## THE TASK
Report only the number of lines in the entries below that hold the word "fnKey".

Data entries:
-- ==== Sys2Proof/Machine/Regs.lean ====
section
/-!
DEFINITION. The register file of the panel: the address windows of 01_panel_and_floor_plan.md (R23, R24), every named register's address
and fields, its access codes (R10) and its reset value, from the register tables of the chapters.
-/
namespace Sys2Proof.Machine

/-- Access codes of R10. -/
inductive Acc where
  | ro | rw | rw1c | wo | rws | rwl
deriving DecidableEq, Repr

/-- A register field: lowest bit, width, access code. -/
structure Fld where
  lo : Nat
  len : Nat
  acc : Acc
deriving DecidableEq, Repr

/-- A register row: offset in its block, index strides and counts, reset value, whether it is a counter (R545), its fields. -/
structure RegRow where
  off : Nat
  dims : List (Nat × Nat)
  reset : Nat
  counter : Bool
  fields : List Fld
deriving DecidableEq, Repr

/-- The register blocks. -/
inductive Blk where
  | core
  | site
  | bsn
  | ril
  | csc
  | clk
  | pwrs
  | hbm
  | stm
  | suo
  | ec
  | secE
  | pPwr
  | pThm
  | pBoot
  | pFlt
  | pSec
  | pMgt
  | pTime
  | pPmu
  | pStm
  | pSuo
  | fn
deriving DecidableEq, Repr

/-- The value of a field. -/
def fget (f : Fld) (w : W64) : Nat := w.toNat / 2 ^ f.lo % 2 ^ f.len

/-- The word with a field replaced by the low bits of `v`. -/
def fset (f : Fld) (v : Nat) (w : W64) : W64 :=
  BitVec.ofNat 64 (w.toNat - fget f w * 2 ^ f.lo + v % 2 ^ f.len * 2 ^ f.lo)

/-- First address of a basin (R23). -/
def basinBase (k : Nat) : Nat := 0x0400_0000_0000 + k * 0x1000_0000
/-- First address of a site's registers (R23). -/
def siteCsr (k : Nat) : Nat := 0x0600_0000_0000 + k * 0x10_0000
/-- First address of an edge die's registers (R23). -/
def edgeCsr (e : Nat) : Nat := 0x0610_0000_0000 + e * 0x100_0000
/-- First address of the panel-level registers (R23). -/
def panelCsr : Nat := 0x0622_0000_0000
/-- Function pages have no GPA (R529); their registers are keyed above the 48-bit address space. -/
def fnKey (f : Nat) : Nat := 0x1_0000_0000_0000 + f * 0x1000
def baseSite (k : Nat) : Nat := siteCsr k
def baseBsn (k : Nat) : Nat := siteCsr k + 0x1_0000
def baseRil (k : Nat) : Nat := siteCsr k + 0x2_0000
def baseCsc (k : Nat) : Nat := siteCsr k + 0x3_0000
def basePwrs (k : Nat) : Nat := siteCsr k + 0x5_0000
def baseCore (g : Nat) : Nat := siteCsr (g / 64) + 0x8_0000 + g % 64 * 0x2000
/-- The clock block of a lockstep domain: a site's, or an edge die's (R302). -/
def baseClk (d : Nat) : Nat := bif Nat.blt d 144 then siteCsr d + 0x4_0000 else edgeCsr (d - 144) + 0x4000
def baseHbm (h : Nat) : Nat := edgeCsr (h / 2) + 0x10_0000 + h % 2 * 0x10_0000
def baseStm (e : Nat) : Nat := edgeCsr e + 0x40_0000
def baseSuo (e : Nat) : Nat := edgeCsr e + 0x60_0000
def baseEc (e : Nat) : Nat := edgeCsr e + 0x80_0000
def baseSecE (e : Nat) : Nat := edgeCsr e + 0xA0_0000
def basePPwr : Nat := panelCsr
def basePThm : Nat := panelCsr + 0x10_0000
def basePBoot : Nat := panelCsr + 0x20_0000
def basePFlt : Nat := panelCsr + 0x30_0000
def basePSec : Nat := panelCsr + 0x40_0000
def basePMgt : Nat := panelCsr + 0x50_0000
def basePTime : Nat := panelCsr + 0x60_0000
def basePPmu : Nat := panelCsr + 0x70_0000
def basePStm : Nat := panelCsr + 0x80_0000
def basePSuo : Nat := panelCsr + 0x90_0000
def baseFn (f : Nat) : Nat := fnKey f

## SOLUTION FOR THIS TASK
2